**RAW DATA:**
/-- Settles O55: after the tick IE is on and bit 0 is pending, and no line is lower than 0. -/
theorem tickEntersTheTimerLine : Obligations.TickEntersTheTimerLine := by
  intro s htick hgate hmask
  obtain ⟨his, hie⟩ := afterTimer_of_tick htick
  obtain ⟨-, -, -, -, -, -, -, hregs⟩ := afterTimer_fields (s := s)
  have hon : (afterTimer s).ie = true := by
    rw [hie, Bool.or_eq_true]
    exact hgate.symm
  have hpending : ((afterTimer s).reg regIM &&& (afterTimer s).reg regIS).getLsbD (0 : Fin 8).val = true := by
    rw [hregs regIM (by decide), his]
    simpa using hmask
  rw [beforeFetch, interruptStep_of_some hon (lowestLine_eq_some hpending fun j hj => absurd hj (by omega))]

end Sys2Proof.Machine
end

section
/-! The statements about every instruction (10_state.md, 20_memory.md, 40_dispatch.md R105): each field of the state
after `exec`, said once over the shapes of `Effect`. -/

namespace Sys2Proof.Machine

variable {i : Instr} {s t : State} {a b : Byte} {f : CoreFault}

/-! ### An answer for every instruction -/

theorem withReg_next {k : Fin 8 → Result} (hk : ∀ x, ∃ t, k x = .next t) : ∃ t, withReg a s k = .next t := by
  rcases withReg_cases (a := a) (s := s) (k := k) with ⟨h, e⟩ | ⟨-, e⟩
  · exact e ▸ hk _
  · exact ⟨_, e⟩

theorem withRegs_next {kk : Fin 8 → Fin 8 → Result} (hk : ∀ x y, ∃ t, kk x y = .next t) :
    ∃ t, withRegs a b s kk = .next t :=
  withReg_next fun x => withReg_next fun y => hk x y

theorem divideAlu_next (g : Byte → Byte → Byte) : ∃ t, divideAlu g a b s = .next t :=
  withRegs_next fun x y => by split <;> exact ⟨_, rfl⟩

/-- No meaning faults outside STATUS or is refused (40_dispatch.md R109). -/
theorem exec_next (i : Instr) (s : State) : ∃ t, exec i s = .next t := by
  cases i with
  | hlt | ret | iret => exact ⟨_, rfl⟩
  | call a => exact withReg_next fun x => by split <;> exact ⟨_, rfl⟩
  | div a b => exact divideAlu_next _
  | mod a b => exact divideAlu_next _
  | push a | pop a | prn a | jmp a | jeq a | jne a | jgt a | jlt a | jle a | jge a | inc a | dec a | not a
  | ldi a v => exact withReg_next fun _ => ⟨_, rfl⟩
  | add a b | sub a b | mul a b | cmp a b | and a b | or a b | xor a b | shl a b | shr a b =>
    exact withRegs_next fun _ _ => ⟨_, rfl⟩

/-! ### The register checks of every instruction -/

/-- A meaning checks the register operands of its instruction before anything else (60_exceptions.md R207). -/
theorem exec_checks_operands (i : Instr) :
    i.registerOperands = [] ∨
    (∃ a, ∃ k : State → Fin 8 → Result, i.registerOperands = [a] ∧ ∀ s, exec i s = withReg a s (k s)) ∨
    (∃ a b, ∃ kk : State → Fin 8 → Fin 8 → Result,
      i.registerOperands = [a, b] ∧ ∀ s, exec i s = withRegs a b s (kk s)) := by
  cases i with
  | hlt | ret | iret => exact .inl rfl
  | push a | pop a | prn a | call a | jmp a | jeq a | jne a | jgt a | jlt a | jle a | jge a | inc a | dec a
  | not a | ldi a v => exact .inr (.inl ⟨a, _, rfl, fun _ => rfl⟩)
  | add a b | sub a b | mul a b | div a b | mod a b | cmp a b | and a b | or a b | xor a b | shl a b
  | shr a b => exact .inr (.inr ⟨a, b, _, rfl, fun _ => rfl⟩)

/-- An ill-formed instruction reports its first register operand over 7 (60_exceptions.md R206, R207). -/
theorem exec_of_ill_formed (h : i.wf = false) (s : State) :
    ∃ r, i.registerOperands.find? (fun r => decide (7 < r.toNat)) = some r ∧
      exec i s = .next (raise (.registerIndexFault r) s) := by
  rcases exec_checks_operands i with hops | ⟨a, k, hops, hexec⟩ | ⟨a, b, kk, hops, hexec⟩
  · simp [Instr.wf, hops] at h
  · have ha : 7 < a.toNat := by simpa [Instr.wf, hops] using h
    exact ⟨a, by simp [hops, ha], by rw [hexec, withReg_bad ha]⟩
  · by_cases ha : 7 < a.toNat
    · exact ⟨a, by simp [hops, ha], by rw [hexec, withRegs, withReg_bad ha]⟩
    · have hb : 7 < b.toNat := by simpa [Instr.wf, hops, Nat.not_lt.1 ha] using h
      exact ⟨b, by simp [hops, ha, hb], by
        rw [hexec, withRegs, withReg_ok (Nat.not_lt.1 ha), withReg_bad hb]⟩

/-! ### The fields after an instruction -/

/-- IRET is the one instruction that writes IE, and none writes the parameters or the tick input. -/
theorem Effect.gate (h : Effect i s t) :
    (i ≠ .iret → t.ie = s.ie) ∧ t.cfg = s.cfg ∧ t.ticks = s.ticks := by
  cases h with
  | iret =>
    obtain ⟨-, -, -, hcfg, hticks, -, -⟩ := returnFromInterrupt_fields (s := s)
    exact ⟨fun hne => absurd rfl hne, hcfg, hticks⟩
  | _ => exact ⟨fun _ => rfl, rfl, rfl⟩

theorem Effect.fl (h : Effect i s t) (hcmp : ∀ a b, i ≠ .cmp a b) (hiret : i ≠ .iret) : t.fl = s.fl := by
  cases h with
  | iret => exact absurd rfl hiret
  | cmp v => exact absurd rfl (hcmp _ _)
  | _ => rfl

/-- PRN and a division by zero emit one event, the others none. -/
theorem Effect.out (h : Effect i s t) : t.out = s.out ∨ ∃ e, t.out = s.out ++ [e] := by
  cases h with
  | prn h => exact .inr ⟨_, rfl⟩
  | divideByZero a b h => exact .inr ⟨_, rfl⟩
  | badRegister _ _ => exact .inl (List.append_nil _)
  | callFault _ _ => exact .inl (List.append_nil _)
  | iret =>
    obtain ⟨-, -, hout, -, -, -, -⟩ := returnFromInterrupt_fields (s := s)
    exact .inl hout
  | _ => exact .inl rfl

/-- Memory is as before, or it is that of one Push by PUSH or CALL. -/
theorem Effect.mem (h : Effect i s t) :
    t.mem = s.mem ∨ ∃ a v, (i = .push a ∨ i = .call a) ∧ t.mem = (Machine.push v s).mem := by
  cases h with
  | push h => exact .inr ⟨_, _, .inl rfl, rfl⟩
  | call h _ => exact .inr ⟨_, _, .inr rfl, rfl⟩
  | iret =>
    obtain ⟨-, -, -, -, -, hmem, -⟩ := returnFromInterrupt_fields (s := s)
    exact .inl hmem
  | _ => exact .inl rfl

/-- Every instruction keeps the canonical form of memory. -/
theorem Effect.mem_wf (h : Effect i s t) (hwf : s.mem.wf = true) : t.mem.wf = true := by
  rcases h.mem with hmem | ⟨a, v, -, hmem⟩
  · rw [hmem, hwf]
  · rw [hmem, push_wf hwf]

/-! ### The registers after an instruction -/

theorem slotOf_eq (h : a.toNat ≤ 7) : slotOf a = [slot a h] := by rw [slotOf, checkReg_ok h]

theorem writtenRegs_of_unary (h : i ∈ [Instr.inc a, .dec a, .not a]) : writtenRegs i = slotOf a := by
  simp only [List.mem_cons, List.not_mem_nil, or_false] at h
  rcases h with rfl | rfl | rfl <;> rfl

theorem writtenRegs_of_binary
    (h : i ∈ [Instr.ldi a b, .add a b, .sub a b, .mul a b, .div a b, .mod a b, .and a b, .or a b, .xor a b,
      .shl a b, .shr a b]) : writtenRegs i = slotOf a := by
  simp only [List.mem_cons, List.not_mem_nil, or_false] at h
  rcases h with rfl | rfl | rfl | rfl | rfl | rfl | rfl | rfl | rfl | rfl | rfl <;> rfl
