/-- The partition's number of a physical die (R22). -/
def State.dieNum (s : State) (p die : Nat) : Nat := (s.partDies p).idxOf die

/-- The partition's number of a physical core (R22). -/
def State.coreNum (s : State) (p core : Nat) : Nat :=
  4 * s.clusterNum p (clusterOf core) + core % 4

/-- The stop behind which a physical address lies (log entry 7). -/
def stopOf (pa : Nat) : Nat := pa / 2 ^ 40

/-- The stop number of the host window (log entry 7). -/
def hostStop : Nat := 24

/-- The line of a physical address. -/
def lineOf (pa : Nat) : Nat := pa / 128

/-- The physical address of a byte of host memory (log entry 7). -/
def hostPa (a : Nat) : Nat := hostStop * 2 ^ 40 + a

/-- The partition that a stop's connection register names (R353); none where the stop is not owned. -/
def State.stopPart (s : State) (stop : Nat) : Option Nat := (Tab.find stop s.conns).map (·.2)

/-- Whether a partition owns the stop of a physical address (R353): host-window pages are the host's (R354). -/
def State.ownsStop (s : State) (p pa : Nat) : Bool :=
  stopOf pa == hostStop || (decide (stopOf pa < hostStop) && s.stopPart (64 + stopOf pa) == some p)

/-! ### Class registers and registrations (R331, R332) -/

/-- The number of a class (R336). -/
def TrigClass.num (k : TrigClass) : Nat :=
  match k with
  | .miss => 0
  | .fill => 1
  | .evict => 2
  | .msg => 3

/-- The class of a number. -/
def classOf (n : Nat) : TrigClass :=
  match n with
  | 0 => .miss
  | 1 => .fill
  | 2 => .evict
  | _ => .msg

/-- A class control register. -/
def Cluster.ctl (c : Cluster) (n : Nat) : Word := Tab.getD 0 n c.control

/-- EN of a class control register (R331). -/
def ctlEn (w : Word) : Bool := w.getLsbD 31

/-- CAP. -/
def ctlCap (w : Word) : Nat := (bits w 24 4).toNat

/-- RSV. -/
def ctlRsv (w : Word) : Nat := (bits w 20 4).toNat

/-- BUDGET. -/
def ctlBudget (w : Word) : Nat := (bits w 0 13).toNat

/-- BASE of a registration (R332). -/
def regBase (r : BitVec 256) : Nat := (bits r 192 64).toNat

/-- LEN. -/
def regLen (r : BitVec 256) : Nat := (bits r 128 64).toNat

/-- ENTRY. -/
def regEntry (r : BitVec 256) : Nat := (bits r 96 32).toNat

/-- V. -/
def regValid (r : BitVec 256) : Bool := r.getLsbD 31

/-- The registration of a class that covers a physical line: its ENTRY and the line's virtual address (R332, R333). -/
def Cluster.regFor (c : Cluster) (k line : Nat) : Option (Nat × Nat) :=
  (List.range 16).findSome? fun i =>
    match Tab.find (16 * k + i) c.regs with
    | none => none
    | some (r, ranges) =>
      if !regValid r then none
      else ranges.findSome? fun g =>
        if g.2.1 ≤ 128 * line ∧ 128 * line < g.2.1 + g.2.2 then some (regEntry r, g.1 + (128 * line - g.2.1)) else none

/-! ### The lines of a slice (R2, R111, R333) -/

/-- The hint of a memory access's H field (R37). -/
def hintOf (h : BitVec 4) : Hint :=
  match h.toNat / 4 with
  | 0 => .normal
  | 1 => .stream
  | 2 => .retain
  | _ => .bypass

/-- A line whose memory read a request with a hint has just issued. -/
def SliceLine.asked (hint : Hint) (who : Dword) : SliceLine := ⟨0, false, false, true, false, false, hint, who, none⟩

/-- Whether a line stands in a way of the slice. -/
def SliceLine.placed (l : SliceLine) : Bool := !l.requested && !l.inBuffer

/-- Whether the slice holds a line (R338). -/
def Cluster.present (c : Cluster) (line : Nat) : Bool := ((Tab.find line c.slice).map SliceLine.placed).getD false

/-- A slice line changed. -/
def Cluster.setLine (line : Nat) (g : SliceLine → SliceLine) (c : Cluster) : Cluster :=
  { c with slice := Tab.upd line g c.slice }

**WORK ORDER:** Starting at the line above that contains "register (R331). -/", write out each line exactly until the line that contains "just issued. -/" has been written, and stop there.

**SOLUTION FOR THIS TASK:**
/-- EN of a class control register (R331). -/
def ctlEn (w : Word) : Bool := w.getLsbD 31

/-- CAP. -/
def ctlCap (w : Word) : Nat := (bits w 24 4).toNat

/-- RSV. -/
def ctlRsv (w : Word) : Nat := (bits w 20 4).toNat

/-- BUDGET. -/
def ctlBudget (w : Word) : Nat := (bits w 0 13).toNat

/-- BASE of a registration (R332). -/
def regBase (r : BitVec 256) : Nat := (bits r 192 64).toNat

/-- LEN. -/
def regLen (r : BitVec 256) : Nat := (bits r 128 64).toNat

/-- ENTRY. -/
def regEntry (r : BitVec 256) : Nat := (bits r 96 32).toNat

/-- V. -/
def regValid (r : BitVec 256) : Bool := r.getLsbD 31

/-- The registration of a class that covers a physical line: its ENTRY and the line's virtual address (R332, R333). -/
def Cluster.regFor (c : Cluster) (k line : Nat) : Option (Nat × Nat) :=
  (List.range 16).findSome? fun i =>
    match Tab.find (16 * k + i) c.regs with
    | none => none
    | some (r, ranges) =>
      if !regValid r then none
      else ranges.findSome? fun g =>
        if g.2.1 ≤ 128 * line ∧ 128 * line < g.2.1 + g.2.2 then some (regEntry r, g.1 + (128 * line - g.2.1)) else none

/-! ### The lines of a slice (R2, R111, R333) -/

/-- The hint of a memory access's H field (R37). -/
def hintOf (h : BitVec 4) : Hint :=
  match h.toNat / 4 with
  | 0 => .normal
  | 1 => .stream
  | 2 => .retain
  | _ => .bypass

/-- A line whose memory read a request with a hint has just issued. -/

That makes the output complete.